/-! ### Checks (R24, R29, R39, R73, R253, R327) -/

/-- The first byte of a range outside the stack. -/
def offStack (stkl stkb a : Nat) : Nat → Option Nat
  | 0 => none
  | n + 1 =>
    match offStack stkl stkb a n with
    | some x => some x
    | none =>
      let b := a + n
      if b / 524288 % 128 ≠ 127 || b % 524288 < stkl || b % 524288 ≥ stkb then some b else none
/-- The lower of two addresses. -/
def lowest : Option Nat → Option Nat → Option Nat
  | none, y => y
  | some x, none => some x
  | some x, some y => some (Nat.min x y)
/-- The stack check (R327). -/
def State.stackCheck (s : State) (f : LsForm) (a : LsAcc) : Option Trap :=
  if f.port = .ls && f.base = .reg 47 && !s.isBallast then
    match (a.spans.map fun x => offStack s.cx.ctl.stkl.toNat s.cx.ctl.stkb.toNat x.1 x.2).foldl lowest none with
    | none => none
    | some b => some {
        cause := .stackLimit, slot := Slot.ls.num
        info := some { t0 := BitVec.ofNat 64 b, t1 := s.cx.ctl.stkl, t2 := s.cx.ctl.stkb } }
  else none
/-- The address checks and the stack check, then the checks of the instruction's own rules. -/
def LsForm.check (f : LsForm) (rest : State → LsAcc → Option Trap) (s : State) : Option Trap :=
  match f.acc s with
  | .error t => some t
  | .ok a => match s.stackCheck f a with
    | some t => some t
    | none => rest s a
/-- The checks of a load (R29). -/
def loadRest (pt : LsPort) (w c : Bool) (s : State) (a : LsAcc) : Option Trap :=
  if s.loadEarly s.cur.die w c a.granules then some { cause := .carryEarly, slot := pt.slot.num } else none
/-- The checks of a store or of a granule instruction that changes a bit (R29, R73, R212, R253). -/
def storeRest (pt : LsPort) (s : State) (a : LsAcc) : Option Trap :=
  if s.storeEarly s.cur.die a.granules then some { cause := .carryEarly, slot := pt.slot.num }
  else if pt = .wy && a.cells.any fun x => s.fillingAt s.cur.die x.2 1 then
    some { cause := .access, slot := pt.slot.num }
  else firstTrap (fun (x : Nat × Nat) => s.cx.nodeCheck pt.slot x.2 1 (a.addr x.1)) a.cells
/-- The superstep forbids the access; a ballast context loads and stores through LS with CORE 126 only (R24, R39). -/
def LsForm.phase (f : LsForm) (granule : Bool) (s : State) : Bool :=
  if s.isBallast then f.port = .wy || granule || (f.sums s).any fun a => a / 524288 % 128 ≠ 126
  else s.exchange
/-- Another context began to wait for one of some granules before the current one, and all that it waits for are full: it
is served first (R79). -/
def State.behind (s : State) (gs : List Nat) : Bool :=
  s.placed.any fun g =>
    let x := s.ctx g
    g ≠ s.cur && x.st.awake && match x.fills with
      | none => false
      | some (t, hs) => hs.any gs.contains && hs.all s.full && match s.cx.fills with | none => true | some (u, _) => t < u
/-- The current context joins those that wait for some granules, and keeps its place if it has one. -/
def State.joinFill (s : State) (gs : List Nat) : State :=
  { s with cx := { s.cx with fills := some ((s.cx.fills.map (·.1)).getD s.nowCyc, gs) } }
/-- A load qualified .w waits for its granules, one that empties them for those too that waited before it (R78, R79). -/
def LsForm.waits (f : LsForm) (w c : Bool) (s : State) : Option (State × Wait) :=
  if !w then none
  else match f.acc s with
    | .error _ => none
    | .ok a =>
      if a.granules.all s.full && !(c && s.behind a.granules) then none
      else some (if c then s.joinFill a.granules else s, .fill)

→ WORK TO COMPLETE:
Go line by line through the data above and report each one that holds the string "isBallast".

→ ANSWER TO THIS EXERCISE:
  if f.port = .ls && f.base = .reg 47 && !s.isBallast then
  if s.isBallast then f.port = .wy || granule || (f.sums s).any fun a => a / 524288 % 128 ≠ 126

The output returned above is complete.